Since 1994, the Bush For Life program has focused on protecting and restoring existing bushland. Volunteers are trained to identify and remove weeds, conserving over 300 sites covering more than 4000 ha.

Other Trees For Life programs involve direct seeding of large land areas, protecting the south-eastern red-tailed black cockatoo and silver daisy, helping people connect with local natural areas, offsetting carbon, and running the Westwood Nursery.

== History ==

Trees For Life was established in 1981 two weeks after a visit from Richard St. Barbe Baker, the founder of the International Tree Foundation, then known as Men of the Trees. It was originally the South Australian branch of Men of the Trees, and became Trees For Life two years later. The first tree was planted in 1982 at One Tree Hill.
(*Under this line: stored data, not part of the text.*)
/-- Translate a global byte of a command; storage of a ready stream is refused (R197). -/
def State.engineReach (s : State) (cl : Nat) (c : Cmd) (a : Word) (kind : AKind) : Except Piece Nat × State :=
  if !canonical a || inLocal a || inReserved a then (.error (.fail stAccess a), s) else
  match s.xlateUnit (clusterDie cl) c.ctx c.sptb a kind with
  | (none, s) => (.error .wait, s)
  | (some (.bad 5), s) => (.error (if c.paged.contains (pageOf a) then .fail stAccess a else .page a), s)
  | (some (.bad _), s) => (.error (.fail stAccess a), s)
  | (some (.ok pa), s) =>
    let key := s.paKey pa
    if !targetOk .plain (s.target pa) || s.instarHit key then (.error (.fail stAccess a), s)
    else match ({ s with blocked := none } : State).touchAt a pa with
      | t => (match t.blocked with
        | none => if s.behind cl key then (.error .wait, s) else (.ok key, t)
        | some (.remote _ _) => (.error (.remote a), s)
        | some _ => (.error .wait, s))


/-- Bytes of the next access: within a run, and within one 64-byte granule on each side. -/
def pieceLen (len y : Nat) (g : Word) (l : Nat) : Nat := min (len - y) (min (64 - g.toNat % 64) (64 - l % 64))

/-- Read the index of a gather's row (R186). -/
def State.gatherIndex (s : State) (cl : Nat) (c : Cmd) (r : Nat) : Except Piece Nat × State :=
  let a := c.block.getD 3 0 + BitVec.ofNat 64 (4 * r)
  match s.engineReach cl c a .read with
  | (.error p, s) => (.error p, s)
  | (.ok key, s) =>
    if s.poisonIn key 4 then (.error (.fail stData a), s)
    else (.ok (leNat (Memory.getList s.mem key 4)), s.agentAccess (s.ownerLaunch c.owner) (clusterAgent 2 cl) none .read key 4)

/-- The first byte of a range that fails its check. -/
def State.firstPoison (s : State) (key n : Nat) : Option Nat := (List.range n).find? (fun j => s.poisoned (key + j))

/-- Perform a write of an engine command, or, when it is `posted`, let it pass the cluster's crossbar on its way to its home outside
the cluster (R187, R221); a release at SYS scope takes its lines of host memory exclusive (R221, R359). -/
def State.engineWrite (s : State) (cl : Nat) (c : Cmd) (posted : Bool) (key : Nat) (bs : List Byte) : State :=
  if posted then
    { s with net := s.net ++ [{ cl := cl, level := 1, home := s.homeNo key, owner := c.owner, stream := none, token := c.token,
                                act := .write (plainBytes key bs) }] }
  else
    let s := if c.rel && c.scope ≥ 4 then s.takeLines ((List.range bs.length).map (fun j => key + j)) else s
    { s with mem := Memory.setList s.mem key bs }

/-- Move one piece between a local offset and a global address. -/
def State.movePiece (s : State) (cl : Nat) (c : Cmd) (posted toLocal : Bool) (g : Word) (off n : Nat) : Piece × State :=
  if !posted && !toLocal && s.streamBehind c.owner none c.token then (.wait, s) else
  match s.engineReach cl c g (if toLocal then .read else .write) with
  | (.error p, s) => (p, s)
  | (.ok key, s) =>
    let sk := scratchKey cl off
    let (src, dst) := if toLocal then (key, sk) else (sk, key)
    match s.firstPoison src n with
    | some j => (.fail stData (if toLocal then g + BitVec.ofNat 64 j else localAddr (off + j : Nat)), s)
    | none =>
      let agent := clusterAgent (if c.engine == .gather then 2 else 1) cl
      let s1 := s.engineWrite cl c (posted && !toLocal) dst (Memory.getList s.mem src n)
      let l := s.ownerLaunch c.owner
      let s1 := s1.agentAccess l agent (if toLocal then none else some cl) .read src n
      (.moved, if posted && !toLocal then s1 else s1.agentAccess l agent (if toLocal then some cl else none) .write dst n)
By 2001, Trees For Life was one of the largest volunteer producers of native seedlings in the world, having grown 20 million seedlings; 1.5 million small trees were being grown by almost 2000 volunteers each year. 201 species were being grown including melaleucas, acacias, she-oaks, and all major eucalypts. Over half the species were understory plants such as shrubs and ground covers.

Trees For Life was granted registered charity status on 3 December 2012.
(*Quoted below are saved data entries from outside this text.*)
/-! ## Reading a kernel (R279) -/

/-- What reading a range of an NMU command gives. -/
inductive NmRead (α : Type) where
  | ok (x : α)
  | page (a : Word)
  | busy
  | fail (code : Nat) (a : Word)

/-- The key of a byte an NMU command of channel `ch` reads or writes anywhere in memory. -/
def State.nmuByte (s : State) (ch : Nat) (c : NmuCmd) (paged : List Word) (a : Word) (kind : AKind) : NmRead Nat × State :=
  if !canonical a || inLocal a || inReserved a then (.fail nmAccess a, s) else
  match s.xlateUnit (channelDie ch) c.ctx c.sptb a kind with
  | (none, s) => (.busy, s)
  | (some (.bad 5), s) => (if paged.contains (pageOf a) then .fail nmAccess a else .page a, s)
  | (some (.bad _), s) => (.fail nmAccess a, s)
  | (some (.ok pa), s) =>
    let key := s.paKey pa
    if !targetOk .plain (s.target pa) || s.segBarred c.kind key then (.fail nmAccess a, s)
    else if s.heldSegment key then (.busy, s)
    else if kind == .read && s.poisoned key then (.fail nmData a, s)
    else (.ok key, s.wakeKey key)

/-- The keys of `n` bytes upward from `a`. -/
def State.nmuBytes (s : State) (ch : Nat) (c : NmuCmd) (paged : List Word) (kind : AKind) : (n : Nat) → Word → NmRead (List Nat) × State
  | 0, _ => (.ok [], s)
  | n + 1, a =>
    match s.nmuByte ch c paged a kind with
    | (.ok k, s) =>
      (match s.nmuBytes ch c paged kind n (a + 1) with
       | (.ok ks, s) => (.ok (k :: ks), s)
       | x => x)
    | (.page a, s) => (.page a, s)
    | (.busy, s) => (.busy, s)
    | (.fail code a, s) => (.fail code a, s)

/-- Words from bytes. -/
def wordsOf : (n : Nat) → List Byte → List (BitVec 32)
  | 0, _ => []
  | n + 1, bs => BitVec.ofNat 32 (leNat (bs.take 4)) :: wordsOf n (bs.drop 4)

/-- The 1 KiB at the kernel address, as a single unit. -/
def State.kernelWords (s : State) (ch : Nat) (c : NmuCmd) (paged : List Word) : NmRead (List (BitVec 32)) × State :=
  match s.nmuBytes ch c paged .read 1024 (c.block.getD 0 0) with
  | (.ok ks, s) => (.ok (wordsOf 256 (readKeys s.mem ks)), s)
  | (.page a, s) => (.page a, s)
  | (.busy, s) => (.busy, s)
  | (.fail code a, s) => (.fail code a, s)

/-! ## NMRUN and NMBAG (R214) -/

/-- Check 3. -/
def nmrunFieldsOk (b : List Word) : Bool := blockAt b 0 % 4 == 0 && blockAt b 7 == 0
def nmbagFieldsOk (b : List Word) : Bool :=
  let rb := blockBits b 1 0 32
  blockBits b 1 32 32 != 0 && rb % 4 == 0 && 4 ≤ rb && rb ≤ 256 && blockBits b 5 0 32 != 0 && blockBits b 5 32 32 == 0 &&
  blockAt b 6 == 0 && blockAt b 7 == 0

/-- Bytes of a bag's output. -/
def bagBytes (b : List Word) : Nat := blockBits b 5 0 32 * blockBits b 1 0 32

/-- A channel holds an accepted command. -/
def State.acceptNmu (s : State) (ch : Nat) (c : NmuCmd) : State := s.setNmu ch { s.nmu ch with queue := (s.nmu ch).queue ++ [c] }

/-- NMRUN and NMBAG (R214); a kernel whose words fail their access or their check when they are read ends its command (R279): every access of the hart comes first, those of its earlier commands included (R218). -/
def nmSubmit (bag : Bool) (d a : Reg) (s : State) : Flow :=
  let x := s.cur.rx a
  if x.toNat % 64 != 0 then .trap { cause := 4, tval := x } s else
  match s.loadBlock x with
  | (.error t, s) => .trap t s
  | (.ok ds, s) =>
    if !(if bag then nmbagFieldsOk ds else nmrunFieldsOk ds) then illegal s else
    let out := ds.getD 4 0
    let isOut := bag && inLocal out
    match (if isOut then badLocal s.cur.local_ (localInt out) (bagBytes ds) else none) with
    | some off => .trap { cause := 6, tval := localAddr off } s
    | none =>
      let first := if bag then ds.getD 0 0 else ds.getD 1 0
      if !canonical first || inLocal first || inReserved first then .trap { cause := 6, tval := first } s else
      match s.xlateHart s.cur.lowLane first .read with
      | (.bad c, s) => .trap { cause := c, tval := first } s
      | (.ok pa, s) =>
        match s.target pa with
        | .hbm off =>
          let ch := channelOf off
          let n := s.nmu ch
          let cl := clusterOf s.cur.place
          if n.queue.length + (if n.run.isSome then 1 else 0) ≥ 16 || (isOut && (s.cluster cl).held .nmuOut ≥ 16) then waitPool s else
          let s := ((s.drainTo 3 anyStream).awaitNet 3 true anyStream).wakeChannel ch
          let token := nmuToken ch (n.seq + 1)
          let lo := localOff out
          let c : NmuCmd :=
            { kind := if bag then .bag else .run, token := token, owner := s.cur.place, ctx := s.cur.sctx, sptb := s.cur.sptb,
              block := ds, code := none, out := if isOut then some (cl, lo, lo + bagBytes ds) else none,
              home := cl, after := s.ownTokens, nmus := s.ownNmuTokens }
          let s := s.setNmu ch { s.nmu ch with seq := n.seq + 1 }
          let s := if bag || !c.after.isEmpty || !c.nmus.isEmpty then s.acceptNmu ch c else
            match s.kernelWords ch c [] with
            | (.ok ws, s) => s.acceptNmu ch { c with code := some ws }
            | (.fail code a, s) => s.setNmu ch ((s.nmu ch).report (s.ctxStopped c.ctx) token c.ctx code a)
            | (_, s) => s.acceptNmu ch c
          let k := s.cluster cl
          let e : Cmd :=
            { engine := .nmuOut, token := token, owner := s.cur.place, ctx := s.cur.sctx, sptb := s.cur.sptb, block := [], base := 0,
              scope := 0, rel := false, after := [], nmus := [], reads := [], writes := [(lo, lo + bagBytes ds)], started := false, step := 0, page := none, paged := [],
              remote := none }
          let s := if isOut then s.setCluster cl { k with pool := k.pool ++ [e] } else s
          .done { s with cur := s.cur.wx d token }
        | _ => .trap { cause := 6, tval := first } s

/-- NMWAIT (R215). -/
def nmwaitBody (w : BitVec 32) (a : Reg) (s : State) : Flow :=
  let (st, ch, addr) := s.nmuStatus s.cur.sctx (s.cur.rx a)
  if st == nmPending then waitAgain w s
  else if st == nmFault || st == nmBadseg then .trap { cause := 0x14, tval := BitVec.ofNat 64 ch } s
  else if st == nmAccess then .trap { cause := 6, tval := addr } s
  else if st == nmData then .trap { cause := 8, tval := addr } s
  else .done s

/-! ## Starting a kernel (R276) -/

/-- The registers a kernel starts with. -/
def NmuRun.start (c : NmuCmd) : NmuRun :=
  let arg (k : Nat) : Word := c.block.getD k 0
  { cmd := c, code := c.code.getD [],
    x := Vector.ofFn (fun i => if i.val == 0 || i.val > 6 then 0 else if i.val == 6 then arg 1 else arg (i.val + 1)),
    v := Vector.replicate 16 0, vl := 0, vtype := 0, lc := 0, lbeg := 0, lend := 0, armed := false,
    rp := arg 1, rs := 0x2000, c := 1, steps := 0, pc := 0, window := [], primed := false, wait := none, paged := [] }

/-- Read the kernel when it was not read at acceptance, then make the first row step. -/
def State.kernelGo (s : State) (ch : Nat) (r : NmuRun) : State :=
  match r.cmd.code with
  | none =>
    (match s.kernelWords ch r.cmd r.paged with
     | (.ok ws, s) => s.putRun ch { r with cmd := { r.cmd with code := some ws }, code := ws }
     | (.page a, s) => s.nmuPage ch r a
     | (.busy, s) => s.putRun ch r
     | (.fail code a, s) => s.nmuEnd ch r code a)
  | some _ => s.rowStep ch r r (fun r s => s.putRun ch { r with primed := true })

/-- The destination slot of a PROG merge reads zero where the kernel does not write (R268). -/
def State.clearSlot (s : State) (c : NmuCmd) : State :=
  match c.kind with
  | .merge ctx handle =>
    (match s.instar ctx handle with
     | some i =>
       (match i.due with
        | some k => let ks := i.slotKeys (k + 1) (i.freeSlot (k + 1)); { s with mem := writeKeys s.mem ks (ks.map (fun _ => 0)) }
        | none => s)
     | none => s)
  | _ => s

/-- Take the next command of the kernel engine. -/
def State.takeCmd (s : State) (ch : Nat) (c : NmuCmd) (rest : List NmuCmd) : State :=
  ((s.setNmu ch { s.nmu ch with queue := rest, run := some (NmuRun.start c) }).clearSlot c)

/-- NMU_KERNEL_START (R276): take an accepted kernel, or go on with one whose first row step waits. -/
def State.kernelStart (s : State) (ch : Nat) : State :=
  let s := s.wakeChannel ch
  let n := s.nmu ch
  match n.run, n.queue with
  | some r, _ => if r.primed || r.wait.isSome || r.cmd.kind == .bag then s else s.kernelGo ch r
  | none, c :: rest => if c.kind == .bag || !s.acquired c.home 3 c.after c.nmus then s else (s.takeCmd ch c rest).kernelGo ch (NmuRun.start c)
  | none, [] => s

/-! ## Bag reductions (R214, R283) -/

/-- 32-bit naturals of an array. -/
def State.bagArray (s : State) (ch : Nat) (r : NmuRun) (a : Word) (n : Nat) : NmRead (List Nat) × State :=
  match s.nmuBytes ch r.cmd r.paged .read (4 * n) a with
  | (.ok ks, s) => (.ok ((wordsOf n (readKeys s.mem ks)).map BitVec.toNat), s.agentTouch (s.ownerLaunch r.cmd.owner) (nmuAgent ch) none .read (ks.map (fun k => (k, 1))))
  | (.page a, s) => (.page a, s)
  | (.busy, s) => (.busy, s)
  | (.fail code a, s) => (.fail code a, s)

/-- Key of a byte of a row: it must lie in HBM. -/
def State.bagRow (s : State) (ch : Nat) (r : NmuRun) (a : Word) (n : Nat) : NmRead (List Nat) × State :=
  match s.nmuBytes ch r.cmd r.paged .read n a with
  | (.ok ks, s) => if ks.all (fun k => match s.target k with | .hbm _ => true | _ => false) then (.ok ks, s) else (.fail nmAccess a, s)
  | x => x

/-- Keys of an output word. -/
def State.bagOut (s : State) (ch : Nat) (r : NmuRun) (a : Word) : NmRead (List Nat) × State :=
  match r.cmd.out with
  | some (cl, _, _) => (.ok ((List.range 4).map (fun j => scratchKey cl (localOff a + j))), s)
  | none =>
    match s.nmuBytes ch r.cmd r.paged .write 4 a with
    | (.ok ks, s) => if ks.all (fun k => match s.target k with | .hbm _ => true | _ => false) then (.ok ks, s) else (.fail nmAccess a, s)
    | x => x

/-- The bag's word e: the running sum over its positions in list order. -/
def State.bagSum (s : State) (ch : Nat) (r : NmuRun) (base : Word) (rb e : Nat) : List Nat → Option Nat → NmRead Nat × State
  | [], acc => (.ok (acc.getD 0), s)
  | i :: t, acc =>
    let a := base + BitVec.ofNat 64 (i * rb + 4 * e)
    match s.bagRow ch r a 4 with
    | (.ok ks, s) =>
      let x := leNat (readKeys s.mem ks)
      (s.agentAccess (s.ownerLaunch r.cmd.owner) (nmuAgent ch) none .read (ks.headD 0) 4).bagSum ch r base rb e t (some (match acc with | none => x | some y => (faddF fp32 0 y x).1))
    | (.page a, s) => (.page a, s)
    | (.busy, s) => (.busy, s)
    | (.fail code a, s) => (.fail code a, s)

/-- Write the output words numbered k, k + 1, …, `n` of them: word k is word k mod (row words) of bag k / (row words). -/
def State.bagWords (s : State) (ch : Nat) (r : NmuRun) (idx seg : List Nat) : (n k : Nat) → NmRead Unit × State
  | 0, _ => (.ok (), s)
  | n + 1, k =>
    let b := r.cmd.block
    let rb := blockBits b 1 0 32
    let e := k % (rb / 4)
    let pos := (List.zip idx seg).filter (fun p => p.2 == k / (rb / 4))
    match s.bagSum ch r (b.getD 0 0) rb e (pos.map (fun p => p.1)) none with
    | (.ok x, s) =>
      (match s.bagOut ch r (b.getD 4 0 + BitVec.ofNat 64 (4 * k)) with
       | (.ok ks, s) =>
         let cl := r.cmd.out.map (fun o => o.1)
         (({ s with mem := writeKeys s.mem ks (leBytes 4 x) } : State).agentAccess (s.ownerLaunch r.cmd.owner) (nmuAgent ch) cl .atomic (ks.headD 0) 4).bagWords ch r idx seg n (k + 1)
       | (.page a, s) => (.page a, s)
       | (.busy, s) => (.busy, s)
       | (.fail code a, s) => (.fail code a, s))
    | (.page a, s) => (.page a, s)
    | (.busy, s) => (.busy, s)
    | (.fail code a, s) => (.fail code a, s)

/-- Run a bag whole.  A page that is missing anywhere is asked for before anything is written. -/
def State.bagGo (s : State) (ch : Nat) (r : NmuRun) : State :=
  let s := s.setNmu ch { s.nmu ch with due := [] }
  let b := r.cmd.block
  let n := blockBits b 1 32 32
  let nb := blockBits b 5 0 32
  let end_ (s : State) (x : NmRead Unit) : State :=
    match x with
    | .ok _ => s.nmuEnd ch r nmDone 0
    | .page a => s.nmuPage ch r a
    | .busy => s.putRun ch r
    | .fail code a => s.nmuEnd ch r code a
  match s.bagArray ch r (b.getD 2 0) n with
  | (.ok idx, s1) =>
    (match s1.bagArray ch r (b.getD 3 0) n with
     | (.ok seg, s1) =>
       if seg.any (fun x => x ≥ nb) then s1.nmuEnd ch r nmBadseg 0 else
       (match s1.bagWords ch r idx seg (bagBytes b / 4) 0 with
        | (.page a, _) => s.nmuPage ch r a
        | (.busy, _) => s.putRun ch r
        | (x, s1) => end_ s1 x)
     | (.page a, _) => s.nmuPage ch r a
     | (.busy, _) => s.putRun ch r
     | (.fail code a, s1) => s1.nmuEnd ch r code a)
  | (.page a, _) => s.nmuPage ch r a
  | (.busy, _) => s.putRun ch r
  | (.fail code a, s1) => s1.nmuEnd ch r code a

/-- A command whose output is local starts after the conflicting commands of its cluster (R187, R214). -/
def State.outReady (s : State) (c : NmuCmd) : Bool :=
  match c.out with
  | some (cl, _, _) => mayStart (fun x => x.engine == .nmuOut && x.token == c.token) (s.cluster cl).pool
  | none => true

/-- NMBAG_RUN (R283). -/
def State.bagRun (s : State) (ch : Nat) : State :=
  let s := s.wakeChannel ch
  let n := s.nmu ch
  match n.run, n.queue with
  | some r, _ => if r.cmd.kind == .bag && r.wait.isNone then s.bagGo ch r else s
  | none, c :: rest =>
    if c.kind == .bag && s.outReady c && s.acquired c.home 3 c.after c.nmus then (s.takeCmd ch c rest).bagGo ch (NmuRun.start c) else s
  | none, [] => s

/-! ## Refresh and power (R252, R253) -/

/-- The NMU is idle: no kernel, command or merge backlog. -/
def State.nmuIdle (s : State) (ch : Nat) : Bool :=
  let n := s.nmu ch
  n.run.isNone && n.queue.isEmpty && s.instars.all (fun i => i.home != ch || i.halted || i.backlog == 0)

/-- Put a channel into the low-power state; a kernel's row-segment registers go to the reserved area. -/
def State.powerDown (s : State) (ch : Nat) : State :=
  let n := s.nmu ch
  s.setNmu ch { n with power := .down, saved := n.run.map (fun r => r.v) }

/-! ## Instructions and events -/

/-- NMRUN (R214). -/
def execNmrun (d a : Reg) (s : State) : Host.Outcome State Fault Refusal := perform (nmrunWord d a) s (nmSubmit false d a)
The number of seedlings produced reached 32 million by 2015. That year, 850 landholders placed orders, and had to pay around 15c per plant tube, compared to the retail price of A$2.50.

In 2018, Trees For Life had sustained a 30 percent reduction in federal government funding from the Natural Heritage Trust via the National Landcare Program, and state government funding had also been reduced. This threatened projects such as the Paddock Trees Project which, in partnership with the Adelaide and Mt Lofty Natural Resources Management Board and under advice from ornithologists, was revegetating land from Strathalbyn to Gawler.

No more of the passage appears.